Task to complete
Print every line of the listing below, starting with the line that holds "(caveNoise (seedByte s.seed)" and going on through the line that holds "registers alone: whatever", both included, and print nothing else.

Data for the task
/-- R183, R181: a fault of a command sets `FAULT` and `ERR` and nothing else, except `ERR_BAD_TYPE` (R185); and each command
raises only its own codes. -/
def Obligations.AFaultChangesOnlyFaultAndErr : Prop :=
  ∀ (i : Instr) (s t : State), s.fault = false → exec i s = .next t → t.fault = true →
    (t.err ≠ 6 → t = { s with fault := true, err := t.err }) ∧
    (match i with
      | .config _ => t.err = 2 ∨ t.err = 3
      | .buildTable => t.err = 5
      | .generate => t.err = 2
      | .mesh => t.err = 2 ∨ t.err = 4 ∨ t.err = 6)

/-! ## CONFIG and BUILD_TABLE (40_config_and_table.md) -/

/-- R90 to R92: `CONFIG` faults with `ERR_BAD_DIM`, then with `ERR_ALLOC`, and else completes: `DSEL`, `CONFIGURED`,
`FACE_COUNT`, `IS_EMPTY` and nothing else, whether or not it was configured before. -/
def Obligations.ConfigFixesTheDimensionOrFaults : Prop :=
  ∀ (s : State) (d : BitVec 3), s.fault = false →
    (d = 0 ∨ d = 6 ∨ d = 7 → exec (.config d) s = .next { s with fault := true, err := 2 }) ∧
    (1 ≤ d.toNat → d.toNat ≤ 5 → s.params.scratchDepth < (2 ^ d.toNat) ^ 2 →
      exec (.config d) s = .next { s with fault := true, err := 3 }) ∧
    (1 ≤ d.toNat → d.toNat ≤ 5 → (2 ^ d.toNat) ^ 2 ≤ s.params.scratchDepth →
      exec (.config d) s = .next { s with dsel := d, configured := true, faceCount := 0, isEmpty := true })

/-- R93 to R95: the first `BUILD_TABLE` completes: every element of `OCC` from its own element of `OCC_INIT` (so air and
cave-air all-false), `TBL_BUILT`, and nothing else; a second raises `ERR_TABLE_REBUILT` and leaves `OCC` as it was. -/
def Obligations.BuildTableWritesEachElementFromItsOwn : Prop :=
  ∀ s : State, s.fault = false → s.params.wellFormed = true →
    (s.tblBuilt = false →
      ∃ t, exec .buildTable s = .next t ∧ t = { s with occ := t.occ, tblBuilt := true } ∧
        t.occ.length = s.params.nTypes ∧
        (∀ k, k < s.params.nTypes → s.params.occInit[k]? = some (occAt t k)) ∧ occAt t 0 = 0 ∧ occAt t 1 = 0) ∧
    (s.tblBuilt = true → exec .buildTable s = .next { s with fault := true, err := 5 })

/-- R90, R93 (state not touched): `CONFIG` and `BUILD_TABLE` store to no memory: every element of `GRID`, `SCRATCH` and `FB`
reads as before, and no operand register changes; `CONFIG` leaves the table and `TBL_BUILT`, `BUILD_TABLE` leaves `DIM`,
`CONFIGURED`, `FACE_COUNT` and `IS_EMPTY`. -/
def Obligations.ConfigAndBuildTableFrame : Prop :=
  ∀ (i : Instr) (s t : State), (∃ d, i = .config d) ∨ i = .buildTable → exec i s = .next t →
    (∀ a, gridAt t a = gridAt s a) ∧ (∀ a, scratchAt t a = scratchAt s a) ∧ (∀ a, fbAt t a = fbAt s a) ∧
    (∀ r ∈ ([.cx, .cy, .cz, .seed, .noiseCfg, .heightBase, .caveCfg] : List Reg), readReg t r = readReg s r) ∧
    ((∃ d, i = .config d) → t.occ = s.occ ∧ t.tblBuilt = s.tblBuilt) ∧
    (i = .buildTable → t.dsel = s.dsel ∧ t.configured = s.configured ∧ t.faceCount = s.faceCount ∧
      t.isEmpty = s.isEmpty)

/-! ## GENERATE (41_generator.md) -/

/-- R112 to R114, R121, R129: with a dimension configured `GENERATE` completes: every height of the chunk's columns, every
cell of the chunk from its world coordinate and its column's height, and nothing else. -/
def Obligations.GenerateFillsHeightsAndCellsAndNothingElse : Prop :=
  ∀ (s : State) (D : Nat), s.fault = false → s.configured = true → D = 2 ^ s.dsel.toNat →
    ∃ t, exec .generate s = .next t ∧
      (∀ x z, x < D → z < D → ∀ wx wz : Word,
        wx = BitVec.ofInt 32 (s.cx.toInt * D + x) → wz = BitVec.ofInt 32 (s.cz.toInt * D + z) →
        scratchAt t (z * D + x) = BitVec.ofInt 32 (s.heightBase.toInt +
          ((heightNoise (seedByte s.seed) (s.noiseCfg.toNat % 8) wx wz).toNat * (s.noiseCfg.toNat / 65536) / 256 : Nat)) ∧
        ∀ y, y < D → ∀ wy : Word, wy = BitVec.ofInt 32 (s.cy.toInt * D + y) →
          gridAt t (z * D ^ 2 + x * D + y) = cellType s wx wy wz (scratchAt t (z * D + x))) ∧
      (∀ i, D ^ 3 ≤ i → gridAt t i = gridAt s i) ∧ (∀ c, D ^ 2 ≤ c → scratchAt t c = scratchAt s c) ∧
      t = { s with grid := t.grid, scratch := t.scratch }

/-- R111: `GENERATE` faults with `ERR_BAD_DIM` when no dimension is configured, and has no other fault. -/
def Obligations.GenerateFaultsOnlyWithoutADimension : Prop :=
  ∀ s : State, s.fault = false →
    (s.configured = false → exec .generate s = .next { s with fault := true, err := 2 }) ∧
    (s.configured = true → ∃ t, exec .generate s = .next t ∧ t.fault = false ∧ t.err = s.err)

/-- R124 to R126: what `GENERATE` puts in a cell, by its depth below the column's stored height: air at and above it; grass
at depth 1; below that cave-air where the cave noise exceeds the threshold and caves are enabled, else dirt down to depth 4
and stone from depth 5. So only the codes 0 to 4, and no cave-air with `CAVE_EN = 0` or `CAVE_THR = 255`. -/
def Obligations.GeneratedCellsFollowDepthAndCaves : Prop :=
  ∀ (s t : State) (D x y z : Nat) (wx wy wz : Word), s.fault = false → s.configured = true →
    exec .generate s = .next t → D = 2 ^ s.dsel.toNat → x < D → y < D → z < D →
    wx = BitVec.ofInt 32 (s.cx.toInt * D + x) → wy = BitVec.ofInt 32 (s.cy.toInt * D + y) →
    wz = BitVec.ofInt 32 (s.cz.toInt * D + z) →
    let depth := (scratchAt t (z * D + x)).toInt - wy.toInt
    let cell := gridAt t (z * D ^ 2 + x * D + y)
    let carve := s.caveCfg.toNat % 2 = 1 ∧ s.caveCfg.toNat / 256 % 256 <
      (caveNoise (seedByte s.seed) (s.caveCfg.toNat / 16 % 8) wx wy wz).toNat
    (depth ≤ 0 → cell = 0) ∧ (depth = 1 → cell = 4) ∧ (2 ≤ depth → carve → cell = 1) ∧
    (2 ≤ depth → depth ≤ 4 → ¬ carve → cell = 3) ∧ (5 ≤ depth → ¬ carve → cell = 2) ∧ cell.toNat ≤ 4 ∧
    (s.caveCfg.toNat % 2 = 0 ∨ s.caveCfg.toNat / 256 % 256 = 255 → cell ≠ 1)

/-- R127: the cells after a successful `GENERATE` are a function of `DSEL` and the seven operand registers alone: whatever
the earlier contents of `GRID`, `SCRATCH`, `FB`, `OCC`, the flags and the parameters of two instances. -/
def Obligations.GenerationIsDeterministic : Prop :=
  ∀ s s' t t' : State, s.fault = false → s.configured = true → s'.fault = false → s'.configured = true →
    s.dsel = s'.dsel → s.cx = s'.cx → s.cy = s'.cy → s.cz = s'.cz → s.seed = s'.seed → s.noiseCfg = s'.noiseCfg →
    s.heightBase = s'.heightBase → s.caveCfg = s'.caveCfg →
    exec .generate s = .next t → exec .generate s' = .next t' →
    ∀ i, i < (2 ^ s.dsel.toNat) ^ 3 → gridAt t i = gridAt t' i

Problem solution
      (caveNoise (seedByte s.seed) (s.caveCfg.toNat / 16 % 8) wx wy wz).toNat
    (depth ≤ 0 → cell = 0) ∧ (depth = 1 → cell = 4) ∧ (2 ≤ depth → carve → cell = 1) ∧
    (2 ≤ depth → depth ≤ 4 → ¬ carve → cell = 3) ∧ (5 ≤ depth → ¬ carve → cell = 2) ∧ cell.toNat ≤ 4 ∧
    (s.caveCfg.toNat % 2 = 0 ∨ s.caveCfg.toNat / 256 % 256 = 255 → cell ≠ 1)

/-- R127: the cells after a successful `GENERATE` are a function of `DSEL` and the seven operand registers alone: whatever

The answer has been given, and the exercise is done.